Después de 35 años de gobierno de Julio Grondona en la AFA volvía a haber elecciones en la entidad madre del fútbol argentino, pero quedaron sin efecto por una maniobra desleal.
Con 75 votantes la votación terminó igualada en 38. Eso sucedió justamente un día como hoy pero de 2015, reflejando un papelón mundial sin precedentes en una elección para presidente.
Fue una jornada particular la de aquel día. Como nunca, la AFA quedaba expuesta cómo un banquete para dos bandos dirigenciales bien opuestos: Los de Luis Segura y los de Marcelo Tinelli.
Los bandos estaban claros.
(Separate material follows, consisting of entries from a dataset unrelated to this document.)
/-- A switch as a target. -/
def switchTarget (w : Nat) : Nat × Nat := (5, 2 ^ 17 + w)
/-- A peer package as a target. -/
def peerTarget (p : Nat) : Nat × Nat := (4, 2 ^ 16 + p)
/-- Targets of a command that waits for the fabric. -/
def State.awaits (s : State) (k : Cmd) : List (Nat × Nat) :=
  if isPool k.instr then [switchTarget (s.homeOf k.vf)] else farOf (k.pas.map (·.2))
/-- Bytes of memory that a `csmeta` or a `cseq` reads (R212, R217). -/
def Cmd.tableBytes (k : Cmd) : Nat :=
  match k.instr with
  | .csmeta _ => 32 * (layersOf (bits k.sa.toNat 55 48)).length
  | .cseq _ => 16 * (bits k.sa.toNat 5 0 + 1)
  | _ => 0
/-- Where it reads them. -/
def State.tablePas (s : State) (k : Cmd) : List Nat := if k.tableBytes = 0 then [] else s.rangePas k.vf k.sb k.tableBytes

/-- An access beyond this package that is under way: the addresses and the targets that it reaches, the function and number of its command,
the tick at which its answer arrives, and the last at which one can (R245, R273). -/
structure FarAccess where
  pas : List Nat
  targets : List (Nat × Nat) := farOf pas
  vf : Nat
  serial : Nat
  due : Nat
  last : Nat
/-- The accesses of the engines that are under way: remote commands, copies and fills, tiles of streams, and the tables that a cube reads. What
answers a pool request or a `tacq` is an event of its own. -/
def State.farAccesses (s : State) : List FarAccess :=
  let sent := fun k : Cmd => k.started && k.open' && !(isPool k.instr && k.point = 0)
  let apart := fun k : Cmd => isPool k.instr || match k.instr with | .tacq _ => true | _ => false
  let all :=
    (s.cores.flatMap fun e => (e.2.remLoose.filter sent).map fun k =>
      ({ pas := k.pas.map (·.2), targets := s.awaits k, vf := k.vf, serial := k.serial, due := if apart k then s.tick + 1 else k.due,
         last := k.asked + noAnswer } : FarAccess)) ++
    (s.quads.flatMap fun e => (e.2.copyRun.toList.map fun k =>
        ({ pas := s.copyPas k, vf := k.vf, serial := k.serial, due := k.due, last := k.lastAnswer } : FarAccess)) ++
      (e.2.runs.filter fun r => r.cmd.tableBytes ≠ 0).map fun r =>
        ({ pas := s.tablePas r.cmd, vf := r.cmd.vf, serial := r.cmd.serial, due := r.start + r.total, last := r.cmd.asked + noAnswer } : FarAccess)) ++
    (s.slots.filter fun x => s.streamAsks x.1 x.2.2).map fun x =>
      ({ pas := s.streamPas x.1 x.2.2, vf := (s.streamCmd x.1 x.2.2).vf, serial := x.2.2.by', due := x.2.2.due,
         last := x.2.2.asked + noAnswer } : FarAccess)
  all.filter fun a => a.targets ≠ []
/-- Accesses that have had no answer for 2^24 ticks. -/
def State.silent (s : State) : List FarAccess := s.farAccesses.filter fun a => decide (s.tick < a.due ∧ a.last ≤ s.tick)
/-- Targets with a request that has had no answer for 2^24 ticks: an engine's, or a queued write's. -/
def State.overdue (s : State) : List (Nat × Nat) :=
  (s.silent.flatMap (·.targets)) ++
  (s.wq.filter fun e => decide (4 ≤ tierOf e.pa ∧ max e.at' e.asked + noAnswer ≤ s.tick)).map fun e => targetOf e.pa
/-- Answers that have arrived and wait at their ports: the port, and the tick of the arrival (R345). -/
def State.answersWaiting (s : State) : List (Nat × Nat) :=
  (s.farAccesses.filter fun a => decide (a.due ≤ s.tick)).map fun a => (answerPort a.serial, a.due)

/-! ### End of a command (R286, R287, R290-R292, R312) -/

/-- The bytes of a line as an `rld` delivers them: 0xFF throughout a part that is lost, failed or uncorrectable. -/
def State.rldBytes (s : State) (k : Cmd) : List Nat × (Nat → Byte) :=
  let lines := k.pas.zipIdx.map fun e => (e.1, k.parts.getD e.2 e.2)
  let errors := fun p : Word × Nat => (s.partError k p).toList ++ if badIn s.memBad p.2 64 then [0x20] else []
  let spoilt := (lines.filter fun e => !(errors e.1).isEmpty).map (·.2)
  (k.pas.flatMap errors, fun i =>
    let va := k.sa + BitVec.ofNat 64 i
    match lines.find? fun e => e.1.1.toNat / 64 = va.toNat / 64 with
    | some (p, n) => if spoilt.contains n then 0xFF else s.byte (p.2 + va.toNat % 64)
    | none => 0)

/-- Active bytes. -/
def Cmd.bytesOn (k : Cmd) : List Nat := (List.range 512).filter fun i => k.act.getLsbD i

/-- `rst` is performed: data, lines written back at POD scope, then the flag (R286, R313, R314, R318). -/
def State.doRst (s : State) (k : Cmd) : State × List Nat :=
  match k.flag with
  | none => (s, [0x25])
  | some f =>
    let errs := (k.pas.filterMap fun p => s.partError k p) ++ if k.refused then [0x22] else s.flagError k
    let write := fun (s : State) (p : Word × Nat) =>
      if (s.partError k p).isSome then s else
      let first := (p.1 - k.sa).toNat
      let cells := (k.bytesOn.filter fun i => i / 64 = first / 64).map fun i => (⟨i - first, k.tb.extractLsb' (8 * i) 8, 0xFF⟩ : Sys2Proof.Cell)
      s.portWrite p.2 cells k.mods.cache
    let s := k.pas.foldl write s
    let s := s.podRelease k.mods.scope
    (if errs.isEmpty then s.portIncrement k.vf k.g f k.bytesOn.length k.mods.scope else s, errs)

/-- An atomic is performed: one step on its word, behind what its port accepted for the line before it (R287, R298, R315). -/
def State.doAmo (s : State) (k : Cmd) (w : Nat) : State × List Nat × Nat :=
  match k.pas with
  | (va, pa) :: _ =>
    match s.partError k (va, pa) with
    | some e => (s, [e], 2 ^ w - 1)
    | none =>
      let s := s.drainLine pa
      if badIn s.memBad pa (w / 8) then (s.engineMeets k pa (w / 8), [0x20], 2 ^ w - 1)
      else
        let s := (s.engineMeets k pa (w / 8)).cacheRead pa (w / 8) k.mods.cache
        let old := s.readLe pa (w / 8)
        match amoStep k.instr w old k.sb.toNat k.sd.toNat with
        | some v =>
          let s := s.performWrite pa (cellsOf v (w / 8)) k.mods.cache
          (s.podRelease k.mods.scope, [], old)
        | none => (s, [], old)
  | [] => (s, [], 0)

/-- A scalar result. -/
def giveS (k : Cmd) (i v : Nat) : List Give := (k.dest[i]?.map fun r => (r, BitVec.ofNat 4096 (v % 2 ^ 64), allBits 64)).toList
/-- The status word of R290. -/
def statusWord (gen st : Nat) : Nat := gen % 65536 + st * 65536
/-- GEN of a pool-map entry. -/
def genOf (e : BitVec 128) : Nat := bits e.toNat 43 28
/-- An entry freed (R242, R291). -/
def freedEntry (gen : Nat) : BitVec 128 := BitVec.ofNat 128 (gen % 65536 * 2 ^ 28)
/-- Units charged for an entry's copies that are not lost (R241, R245). -/
def chargedUnits (e : BitVec 128) : Nat :=
  if bits e.toNat 2 1 = 2 then 0 else bits e.toNat 124 104 * if bit e.toNat 3 ∧ bits e.toNat 2 1 = 0 then 2 else 1

/-- The lines of an allocation's primary copy. -/
def inAlloc (e : BitVec 128) (line : Nat) : Bool :=
  let lo := 2 ^ 57 + bits e.toNat 15 4 * 2 ^ 40 + bits e.toNat 103 64
  decide (lo ≤ 64 * line ∧ 64 * line < lo + bits e.toNat 124 104 * 65536)
/-- A region of 2 MiB holds bytes of an allocation. -/
def allocIn (e : BitVec 128) (r : Nat) : Bool := (List.range 32).any fun i => inAlloc e (r * 32768 + 1024 * i)
/-- Cached lines of an allocation's regions are dropped, and the tokens of those regions emptied. DEDUCED: a line of such a region that
belongs to another allocation is written back first, as R246 says of a token that leaves (log 41). -/
def State.forgetAlloc (s : State) (e : BitVec 128) : State :=
  let near := fun line : Nat => allocIn e (line / 32768)
  let s := (((s.dropLines (inAlloc e)).cleanLines near).dropLines near)
  { s with toks := s.toks.filter fun t => !allocIn e t.region }
/-- `kfree` of number `n` for every holder in the package of the tenant: VALID clears, GEN counts (R243, R291). -/
def State.poolFree (s : State) (v n : Nat) : State :=
  let home := s.homeOf v
  let tenant := s.tenantOf v
  (List.range 8).foldl (fun s u =>
    if s.homeOf u ≠ home ∨ s.tenantOf u ≠ tenant then s else
    let e := tget 0 (s.vf u).pool n
    if !bit e.toNat 0 then s else
    let mine := s.allocs.any fun a => a.switch = home && a.tenant = tenant && a.num = n && a.charge = u
    let s := (s.forgetAlloc e).modVf u fun x =>
      { x with pool := tset 0 x.pool n (freedEntry (genOf e + 1)), used := if mine then x.used - chargedUnits e else x.used }
    { s with allocs := s.allocs.filter fun a => !(a.switch = home && a.tenant = tenant && a.num = n && a.charge = u) }) s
Del lado de Segura, ex presidente de Argentinos que había dejado al club con una deuda de casi 100 millones de pesos, estaban su hijo Luis Fernando, Daniel Angelici, Damián Dupiellet, Claudio Tapia (ascenso) y Pablo Toviggino (interior) sus compañeros del Ascenso y del Interior y a último momento se sumó Hugo Moyano.
El confiaba en los 42 votos de los asambleístas. Segura fue durante años apañado por Grondona y poco y nada hizo desde su lugar de dirigente por el fútbol argentino, algo que quedo en evidencia tras el fallecimiento de Don Julio y tenía a Segura en estado de tensión y paranoia permanente.
Del lado de Tinelli se encolumnaron: Rodolfo D’Onofrio, Eduardo Spinosa (ex presidente de Banfield y por entonces tesorero de AFA), Julito Grondona, Juan Sebastian Verón, Gabriel Mariotto, Javier Marin (abogado de peso y conocedor del ascenso), Víctor Blanco y Matías Lammens.
Bajo un sofocante calor, dirigentes de todo el país se acercaron al predio de AFA en Ezeiza, para formar parte de lo que debía ser un hecho histórico. Pero todo terminó mal.
Entre los 75 votantes estaban los representantes de los 30 clubes de Primera, 12 de lo que sería la segunda, 12 de tercera, seis de cuarta, cinco de quinta y diez de ligas de provincias. El rumor era que Segura “defendía” a los clubes modestos y Tinelli, a los grandes y a la profesionalización del espectáculo, pero toda esa especulación cayó bajo tierra a la hora de los sufragios.
Una vez terminada la votación y mientras se contaban los votos el rumor de la vergüenza se convertía en realidad y demostraba, una vez más, que el aparato dirigencial no estaba preparado aún para ser domado por otro: la votación resultaba igualada en 38 votos.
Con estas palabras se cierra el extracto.